Although the hype currently behind ChatGPT and generative AI is deafening today, so too were many bleeding-edge technologies that never gained traction long term – or at least had to wait for the right moment far down the road.

“It took a pandemic for a decade-old technology like QR codes to actually be effective,” said Sumit Arora | Vice President, Strategy & Analytics, Maple Leaf Sports & Entertainment. “So I don’t think the thesis of ‘there’s something out here that’s going to help us’ is incorrect necessarily. But It’s more about when? And over what horizon? And what is the value? And what problems is it solving? When I look at OpenAI and Chat GPT, it’s just about finding the areas where it’s actually going to make a difference.

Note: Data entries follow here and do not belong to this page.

-- ==== Sys2Proof/Machine/Core.lean ====
section
/-! DEFINITION. The machine as the host reads it (Host/Core.lean). -/

def Sys2Proof.core : Host.Core :=
  { State := Sys2Proof.Machine.State
    Fault := Sys2Proof.Machine.Fault
    Refusal := Sys2Proof.Machine.Refusal
    step := Sys2Proof.Machine.step
    reset := Sys2Proof.Machine.State.reset }
end

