-- ==== Sys2Proof/Certificates/Slice0/Obligations.lean ====
section
/-! DEFINITION. The statements about the model, each from the numbered rules of spec/ its docstring names. -/

open Sys2Proof Sys2Proof.Machine

/-! ### Encoding -/

/-- Decoding an encoded command gives it back, every operand at every value its field can spell (R80 to R84). -/
def Obligations.DecodeUndoesEncode : Prop := ∀ i : Instr, decode (encode i) = .ok i

/-- A word that is a command is that command's one encoding: reserved bits are zero and no operand bit is dropped
(R80, R85). The word recorded in `ECMD` (log 9) rests on this. -/
def Obligations.EncodeUndoesDecode : Prop := ∀ (w : CmdWord) (i : Instr), decode w = .ok i → encode i = w

/-- R83: the decoder reads a command exactly from the words some row of the opcode table selects, at most one row selects a
word, the command read is that row's, and its operands are the fields of the word. -/
def Obligations.DecodeFollowsTheOpcodeTable : Prop :=
  (∀ w : CmdWord, (∃ r ∈ opcodeRows, w &&& r.mask = r.pattern) ↔ ∃ i, decode w = .ok i)
  ∧ (∀ (w : CmdWord) (r r' : Row), r ∈ opcodeRows → r' ∈ opcodeRows → w &&& r.mask = r.pattern →
      w &&& r'.mask = r'.pattern → r = r')
  ∧ (∀ (w : CmdWord) (r : Row) (i : Instr), r ∈ opcodeRows → w &&& r.mask = r.pattern → decode w = .ok i →
      i.mnemonic = r.mnemonic)
  ∧ (∀ (w : CmdWord) (sym : Symbol) (count : Count), decode w = .ok (.ldf sym count) →
      sym = w.extractLsb' 32 8 ∧ count = w.extractLsb' 0 32)
  ∧ (∀ (w : CmdWord) (sym : Symbol), decode w = .ok (.enc sym) ∨ decode w = .ok (.rdf sym) → sym = w.extractLsb' 32 8)
  ∧ (∀ (w : CmdWord) (bit : Bool), decode w = .ok (.dbit bit) → bit = w.getLsbD 32)
  ∧ (∀ (w : CmdWord) (byte : Byte) (nbits : BitVec 4), decode w = .ok (.dbyte byte nbits) →
      byte = w.extractLsb' 32 8 ∧ nbits = w.extractLsb' 0 4)
  ∧ (∀ (w : CmdWord) (idx : NodeIdx), decode w = .ok (.rdnl idx) ∨ decode w = .ok (.rdnw idx) → idx = w.extractLsb' 0 9)
  ∧ (∀ (w : CmdWord) (sym : Symbol) (k : BitVec 3), decode w = .ok (.rdc sym k) →
      sym = w.extractLsb' 32 8 ∧ k = w.extractLsb' 0 3)
  ∧ (∀ (w : CmdWord) (n : BitVec 8), decode w = .ok (.rds n) → n = w.extractLsb' 32 8)

/-- Words written out from the encodings of R80 to R88, one of every format, and words that are no command (R85). -/
def Obligations.WrittenOutWordsDecode : Prop :=
  decode 0x000000000000#48 = .ok .nop
  ∧ decode 0x026100000005#48 = .ok (.ldf 0x61#8 5#32)
  ∧ decode 0x030000000000#48 = .ok .build
  ∧ decode 0x056100000000#48 = .ok (.enc 0x61#8)
  ∧ decode 0x090100000000#48 = .ok (.dbit true)
  ∧ decode 0x0ADC00000007#48 = .ok (.dbyte 0xDC#8 7#4)
  ∧ decode 0x110000000008#48 = .ok (.rdnl 8#9)
  ∧ decode 0x13FF00000007#48 = .ok (.rdc 0xFF#8 7#3)
  ∧ decode 0x140500000000#48 = .ok (.rds 5#8)
  ∧ decode 0x030000000001#48 = .error .reservedBitSet
  ∧ decode 0x090200000000#48 = .error .reservedBitSet
  ∧ decode 0x0C0000000000#48 = .error .unassignedOpcode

Arora added that successful innovations in the sports industry are never actually about the technology itself, but rather how that technology can add value to the fan experience. Arora said it is up to organizations like MLSE to listen to their fans, observe what’s happening inside the venue, and keep up with the latest trends in the industry overall first and foremost – and then deciding how these next-gen technologies can factor into the overall fan experience.

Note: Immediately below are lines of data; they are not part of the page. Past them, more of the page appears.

-- ==== Sys2Proof/Tests/Slice0.lean ====
section
/-! SUPPORT. Tests with expected values from spec/ (the words of spec/96_derived_vectors.md section V-E and of the programs P1,
P2, P4 of spec/95_test_vectors.md, the tree of spec/41_tree_builder.md R123, the tables of spec/42_code_table_deriver.md R134),
and for every statement with hypotheses a witness that they can be met. -/

namespace Sys2Proof.Tests.Slice0

open Sys2Proof Sys2Proof.Machine

/-! ### Ill-formed words are refused (V-E2 to V-E36) -/

/-- `NOP` with a bit of `d` (V-E2). -/
theorem test_wf_nop_d : CmdWord.wellFormed 0x000000000001#48 = false := by decide
/-- `NOP` with bits of `a` (V-E3). -/
theorem test_wf_nop_a : CmdWord.wellFormed 0x00FF00000000#48 = false := by decide
/-- `BUILD` with `d = 1` (V-E8). -/
theorem test_wf_build : CmdWord.wellFormed 0x030000000001#48 = false := by decide
/-- `DERIVE` with `a = 1` (V-E9). -/
theorem test_wf_derive : CmdWord.wellFormed 0x040100000000#48 = false := by decide
/-- `ENC` with a bit of `d` (V-E11). -/
theorem test_wf_enc : CmdWord.wellFormed 0x056100000001#48 = false := by decide
/-- `DBIT` with `a[1]`, `a[7:0]` (V-E14, V-E15). -/
theorem test_wf_dbit : CmdWord.wellFormed 0x090200000000#48 = false ∧ CmdWord.wellFormed 0x09FF00000000#48 = false := by decide
/-- `DBYTE` with `d[4]` (V-E18). -/
theorem test_wf_dbyte : CmdWord.wellFormed 0x0A0000000010#48 = false := by decide
/-- `RDNL` with `d[9]`, with `a[0]` (V-E24, V-E25). -/
theorem test_wf_rdnl : CmdWord.wellFormed 0x110000000200#48 = false ∧ CmdWord.wellFormed 0x110100000000#48 = false := by decide
/-- `RDC` with `d[3]` (V-E28). -/
theorem test_wf_rdc : CmdWord.wellFormed 0x136100000008#48 = false := by decide
/-- `RDS` with `d[0]` (V-E33). -/
theorem test_wf_rds : CmdWord.wellFormed 0x140000000001#48 = false := by decide
/-- Unassigned opcodes (V-E20, V-E21, V-E34 to V-E36). -/
theorem test_wf_unassigned :
    CmdWord.wellFormed 0x0C0000000000#48 = false ∧ CmdWord.wellFormed 0x0F0000000000#48 = false
    ∧ CmdWord.wellFormed 0x150000000000#48 = false ∧ CmdWord.wellFormed 0xFF0000000000#48 = false
    ∧ CmdWord.wellFormed 0xFFFFFFFFFFFF#48 = false := by decide
/-- `LDF` has no reserved bit (V-E6). -/
theorem test_wf_ldf : CmdWord.wellFormed 0x02FFFFFFFFFF#48 = true := by decide

/-! ### Decoding: a word of every constructor, written out from R80 to R82 -/

def decodesTo (w : CmdWord) (i : Instr) : Bool := (decode w).toOption == some i

theorem test_decode_nop : decodesTo 0x000000000000#48 .nop = true := by decide
theorem test_decode_clr : decodesTo 0x010000000000#48 .clr = true := by decide
theorem test_decode_ldf :
    decodesTo 0x026100000005#48 (.ldf 0x61#8 5#32) = true
    ∧ decodesTo 0x02FFFFFFFFFF#48 (.ldf 0xFF#8 0xFFFFFFFF#32) = true := by decide
theorem test_decode_build : decodesTo 0x030000000000#48 .build = true := by decide
theorem test_decode_derive : decodesTo 0x040000000000#48 .derive = true := by decide
theorem test_decode_enc : decodesTo 0x056100000000#48 (.enc 0x61#8) = true := by decide
theorem test_decode_flush : decodesTo 0x060000000000#48 .flush = true := by decide
theorem test_decode_erst : decodesTo 0x070000000000#48 .erst = true := by decide
theorem test_decode_drst : decodesTo 0x080000000000#48 .drst = true := by decide
theorem test_decode_dbit :
    decodesTo 0x090000000000#48 (.dbit false) = true ∧ decodesTo 0x090100000000#48 (.dbit true) = true := by decide
theorem test_decode_dbyte :
    decodesTo 0x0A6E00000008#48 (.dbyte 0x6E#8 8#4) = true
    ∧ decodesTo 0x0AFF0000000F#48 (.dbyte 0xFF#8 15#4) = true := by decide
theorem test_decode_dend : decodesTo 0x0B0000000000#48 .dend = true := by decide
theorem test_decode_rdf : decodesTo 0x106100000000#48 (.rdf 0x61#8) = true := by decide
theorem test_decode_rdnl :
    decodesTo 0x110000000008#48 (.rdnl 8#9) = true ∧ decodesTo 0x1100000001FF#48 (.rdnl 511#9) = true := by decide
theorem test_decode_rdnw : decodesTo 0x120000000002#48 (.rdnw 2#9) = true := by decide
theorem test_decode_rdc : decodesTo 0x13FF00000007#48 (.rdc 0xFF#8 7#3) = true := by decide
theorem test_decode_rds :
    decodesTo 0x140C00000000#48 (.rds 12#8) = true ∧ decodesTo 0x14FF00000000#48 (.rds 255#8) = true := by decide
/-- The two reasons of R85. -/
theorem test_decode_refused :
    decode 0x150000000000#48 = .error .unassignedOpcode ∧ decode 0x136100000008#48 = .error .reservedBitSet := ⟨rfl, rfl⟩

“At the end of the day, our fans don’t care how we deliver something better to them; they just want something better. And we have to remind ourselves that it’s not just about the tech,” he said. “Ten years ago, people were getting excited about big data, then about AR and VR and…[and now] blockchain – all of these things are innovative, but they themselves are not the innovation. Your ability to execute well and change the experience for the better…that’s the innovation. It’s the execution that matters.”